(Stored data entries)
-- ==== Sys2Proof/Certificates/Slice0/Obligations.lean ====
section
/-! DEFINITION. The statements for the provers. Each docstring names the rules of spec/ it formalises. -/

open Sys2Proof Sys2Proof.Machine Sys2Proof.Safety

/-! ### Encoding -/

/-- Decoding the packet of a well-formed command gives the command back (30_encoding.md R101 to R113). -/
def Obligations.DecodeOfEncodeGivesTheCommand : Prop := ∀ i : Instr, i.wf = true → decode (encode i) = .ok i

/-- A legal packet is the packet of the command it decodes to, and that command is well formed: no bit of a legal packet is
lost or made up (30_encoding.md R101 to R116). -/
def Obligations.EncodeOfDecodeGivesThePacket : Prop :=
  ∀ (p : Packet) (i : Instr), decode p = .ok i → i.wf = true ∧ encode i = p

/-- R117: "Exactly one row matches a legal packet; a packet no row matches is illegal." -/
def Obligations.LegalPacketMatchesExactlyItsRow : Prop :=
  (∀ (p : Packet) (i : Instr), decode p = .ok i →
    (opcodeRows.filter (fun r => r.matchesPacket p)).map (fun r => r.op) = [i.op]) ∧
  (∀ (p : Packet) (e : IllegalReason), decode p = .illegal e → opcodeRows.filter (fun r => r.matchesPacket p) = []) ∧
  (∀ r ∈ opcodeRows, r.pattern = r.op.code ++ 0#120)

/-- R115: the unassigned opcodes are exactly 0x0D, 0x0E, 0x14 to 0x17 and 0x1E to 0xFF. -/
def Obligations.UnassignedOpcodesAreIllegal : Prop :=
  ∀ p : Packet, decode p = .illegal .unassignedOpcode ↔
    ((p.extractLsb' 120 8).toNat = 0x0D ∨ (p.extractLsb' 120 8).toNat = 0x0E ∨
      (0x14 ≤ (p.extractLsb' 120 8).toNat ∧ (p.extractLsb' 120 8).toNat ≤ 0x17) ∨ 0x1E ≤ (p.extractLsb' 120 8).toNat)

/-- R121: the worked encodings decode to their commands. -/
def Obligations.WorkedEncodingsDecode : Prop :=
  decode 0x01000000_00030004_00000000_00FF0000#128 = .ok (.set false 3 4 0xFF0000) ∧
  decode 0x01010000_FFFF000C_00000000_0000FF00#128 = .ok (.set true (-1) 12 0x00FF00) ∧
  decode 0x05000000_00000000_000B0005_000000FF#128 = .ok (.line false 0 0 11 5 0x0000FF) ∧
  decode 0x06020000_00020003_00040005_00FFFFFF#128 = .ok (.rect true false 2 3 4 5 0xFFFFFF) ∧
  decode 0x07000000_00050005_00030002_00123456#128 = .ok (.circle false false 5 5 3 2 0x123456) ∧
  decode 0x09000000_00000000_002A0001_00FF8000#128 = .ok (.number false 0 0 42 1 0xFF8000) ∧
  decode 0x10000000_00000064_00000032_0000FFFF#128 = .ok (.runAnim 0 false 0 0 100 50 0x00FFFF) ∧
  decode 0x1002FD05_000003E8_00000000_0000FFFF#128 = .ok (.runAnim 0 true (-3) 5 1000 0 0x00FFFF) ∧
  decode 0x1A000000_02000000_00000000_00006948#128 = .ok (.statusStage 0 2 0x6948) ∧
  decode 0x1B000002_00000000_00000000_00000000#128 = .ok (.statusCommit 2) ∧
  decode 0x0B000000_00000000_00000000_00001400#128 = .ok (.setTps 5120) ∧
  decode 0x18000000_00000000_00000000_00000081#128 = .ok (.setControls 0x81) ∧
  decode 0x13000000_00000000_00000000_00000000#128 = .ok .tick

...

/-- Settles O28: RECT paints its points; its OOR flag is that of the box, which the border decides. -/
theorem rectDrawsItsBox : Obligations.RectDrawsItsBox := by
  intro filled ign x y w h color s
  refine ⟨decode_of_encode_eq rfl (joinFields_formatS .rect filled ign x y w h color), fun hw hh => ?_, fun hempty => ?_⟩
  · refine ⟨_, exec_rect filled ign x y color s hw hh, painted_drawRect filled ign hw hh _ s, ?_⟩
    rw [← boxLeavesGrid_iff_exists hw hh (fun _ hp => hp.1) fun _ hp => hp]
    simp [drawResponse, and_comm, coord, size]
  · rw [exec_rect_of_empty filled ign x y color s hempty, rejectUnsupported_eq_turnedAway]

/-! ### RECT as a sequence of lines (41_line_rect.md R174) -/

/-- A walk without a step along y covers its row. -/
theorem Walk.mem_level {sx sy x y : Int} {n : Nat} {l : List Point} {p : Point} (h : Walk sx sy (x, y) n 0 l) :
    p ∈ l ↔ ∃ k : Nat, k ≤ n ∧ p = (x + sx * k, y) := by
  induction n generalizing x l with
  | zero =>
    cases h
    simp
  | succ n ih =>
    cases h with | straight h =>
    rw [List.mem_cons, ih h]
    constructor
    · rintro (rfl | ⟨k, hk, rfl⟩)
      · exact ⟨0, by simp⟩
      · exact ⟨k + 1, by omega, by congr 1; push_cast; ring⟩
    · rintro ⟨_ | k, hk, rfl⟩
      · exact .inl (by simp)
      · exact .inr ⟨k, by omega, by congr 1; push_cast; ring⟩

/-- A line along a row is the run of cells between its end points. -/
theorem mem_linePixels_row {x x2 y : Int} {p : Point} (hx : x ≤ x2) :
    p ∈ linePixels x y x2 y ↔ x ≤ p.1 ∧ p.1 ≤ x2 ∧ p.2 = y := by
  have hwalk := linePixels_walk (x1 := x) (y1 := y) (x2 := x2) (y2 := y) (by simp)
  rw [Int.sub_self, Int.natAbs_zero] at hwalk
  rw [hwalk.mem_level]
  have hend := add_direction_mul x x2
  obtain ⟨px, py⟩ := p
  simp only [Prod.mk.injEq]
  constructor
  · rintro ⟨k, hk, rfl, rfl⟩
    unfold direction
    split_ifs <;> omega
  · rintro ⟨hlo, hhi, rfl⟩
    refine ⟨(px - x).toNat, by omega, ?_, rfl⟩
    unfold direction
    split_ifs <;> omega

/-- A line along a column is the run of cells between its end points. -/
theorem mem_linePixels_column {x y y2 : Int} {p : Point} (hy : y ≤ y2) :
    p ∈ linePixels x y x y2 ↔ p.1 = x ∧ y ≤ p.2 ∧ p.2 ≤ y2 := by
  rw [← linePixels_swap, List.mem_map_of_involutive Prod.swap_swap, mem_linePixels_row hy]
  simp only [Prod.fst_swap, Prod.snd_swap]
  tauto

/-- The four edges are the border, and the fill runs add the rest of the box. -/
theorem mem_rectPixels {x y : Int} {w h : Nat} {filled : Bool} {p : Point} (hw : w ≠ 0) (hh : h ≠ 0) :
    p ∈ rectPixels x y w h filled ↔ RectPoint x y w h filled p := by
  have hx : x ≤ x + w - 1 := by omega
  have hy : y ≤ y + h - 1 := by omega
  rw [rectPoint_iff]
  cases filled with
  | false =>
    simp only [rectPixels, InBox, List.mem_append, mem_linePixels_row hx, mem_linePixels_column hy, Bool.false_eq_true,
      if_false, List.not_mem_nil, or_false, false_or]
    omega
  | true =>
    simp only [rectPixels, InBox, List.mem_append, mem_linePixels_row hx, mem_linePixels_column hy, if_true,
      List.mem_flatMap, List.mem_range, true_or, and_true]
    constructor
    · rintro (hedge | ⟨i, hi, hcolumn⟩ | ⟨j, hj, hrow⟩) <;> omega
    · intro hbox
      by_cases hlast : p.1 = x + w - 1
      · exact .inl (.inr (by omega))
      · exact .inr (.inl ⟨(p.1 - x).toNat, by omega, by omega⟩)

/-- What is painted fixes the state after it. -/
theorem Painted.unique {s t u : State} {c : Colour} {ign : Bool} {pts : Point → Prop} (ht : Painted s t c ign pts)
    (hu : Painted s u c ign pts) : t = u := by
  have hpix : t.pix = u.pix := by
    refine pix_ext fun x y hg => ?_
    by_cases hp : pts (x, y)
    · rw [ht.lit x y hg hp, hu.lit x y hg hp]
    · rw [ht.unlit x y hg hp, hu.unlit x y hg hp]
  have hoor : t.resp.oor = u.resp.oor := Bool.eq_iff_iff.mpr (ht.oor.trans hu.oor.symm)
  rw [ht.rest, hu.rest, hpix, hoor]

---

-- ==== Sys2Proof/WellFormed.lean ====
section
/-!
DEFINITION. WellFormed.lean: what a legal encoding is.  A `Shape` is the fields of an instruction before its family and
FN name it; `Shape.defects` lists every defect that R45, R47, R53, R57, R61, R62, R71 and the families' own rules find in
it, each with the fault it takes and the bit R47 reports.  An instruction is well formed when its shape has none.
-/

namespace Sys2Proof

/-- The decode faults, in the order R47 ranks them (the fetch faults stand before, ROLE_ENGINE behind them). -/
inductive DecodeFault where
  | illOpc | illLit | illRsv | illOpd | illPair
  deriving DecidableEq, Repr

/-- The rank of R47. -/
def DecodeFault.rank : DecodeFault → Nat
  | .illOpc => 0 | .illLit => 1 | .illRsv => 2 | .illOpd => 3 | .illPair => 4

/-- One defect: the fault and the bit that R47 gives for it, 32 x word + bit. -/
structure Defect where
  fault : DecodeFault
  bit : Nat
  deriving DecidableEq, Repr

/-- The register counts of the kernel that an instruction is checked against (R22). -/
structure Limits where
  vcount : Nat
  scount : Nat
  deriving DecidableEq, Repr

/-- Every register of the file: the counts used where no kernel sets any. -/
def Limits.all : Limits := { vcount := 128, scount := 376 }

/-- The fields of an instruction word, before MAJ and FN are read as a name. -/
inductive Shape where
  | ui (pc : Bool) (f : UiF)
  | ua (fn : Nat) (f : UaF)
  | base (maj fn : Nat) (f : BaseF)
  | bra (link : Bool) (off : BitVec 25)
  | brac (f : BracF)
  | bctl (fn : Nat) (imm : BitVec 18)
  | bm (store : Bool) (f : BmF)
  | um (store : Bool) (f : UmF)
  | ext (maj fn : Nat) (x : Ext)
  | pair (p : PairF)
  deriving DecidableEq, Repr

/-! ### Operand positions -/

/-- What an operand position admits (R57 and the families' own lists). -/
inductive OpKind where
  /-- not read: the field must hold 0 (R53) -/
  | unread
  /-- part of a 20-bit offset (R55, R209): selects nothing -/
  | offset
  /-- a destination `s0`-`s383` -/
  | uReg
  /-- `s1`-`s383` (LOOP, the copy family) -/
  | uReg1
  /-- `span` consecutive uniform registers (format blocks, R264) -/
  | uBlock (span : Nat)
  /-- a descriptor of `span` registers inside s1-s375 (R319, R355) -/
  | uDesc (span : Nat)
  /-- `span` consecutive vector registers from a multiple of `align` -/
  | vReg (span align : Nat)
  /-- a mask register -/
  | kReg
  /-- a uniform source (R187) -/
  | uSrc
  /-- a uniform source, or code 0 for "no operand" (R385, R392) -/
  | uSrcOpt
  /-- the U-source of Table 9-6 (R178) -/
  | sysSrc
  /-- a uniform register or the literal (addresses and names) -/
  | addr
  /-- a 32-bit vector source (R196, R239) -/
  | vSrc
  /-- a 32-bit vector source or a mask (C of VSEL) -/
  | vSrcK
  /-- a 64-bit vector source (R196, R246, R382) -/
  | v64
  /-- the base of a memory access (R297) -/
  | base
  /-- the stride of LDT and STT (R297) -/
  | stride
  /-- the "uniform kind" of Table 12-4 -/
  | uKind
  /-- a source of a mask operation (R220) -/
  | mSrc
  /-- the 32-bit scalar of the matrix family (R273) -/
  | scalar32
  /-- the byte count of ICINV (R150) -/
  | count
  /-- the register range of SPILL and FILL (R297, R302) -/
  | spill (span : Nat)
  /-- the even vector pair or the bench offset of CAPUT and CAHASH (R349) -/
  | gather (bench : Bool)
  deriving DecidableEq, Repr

TASK BRIEF: Using the entries above, output exactly the lines between the line holding "hu.unlit x y hg hp]" and the line holding "rw [ht.rest, hu.rest, hpix, hoor]", end lines included, and nothing more.

RESPONSE TO THE TASK:
    · rw [ht.unlit x y hg hp, hu.unlit x y hg hp]
  have hoor : t.resp.oor = u.resp.oor := Bool.eq_iff_iff.mpr (ht.oor.trans hu.oor.symm)
  rw [ht.rest, hu.rest, hpix, hoor]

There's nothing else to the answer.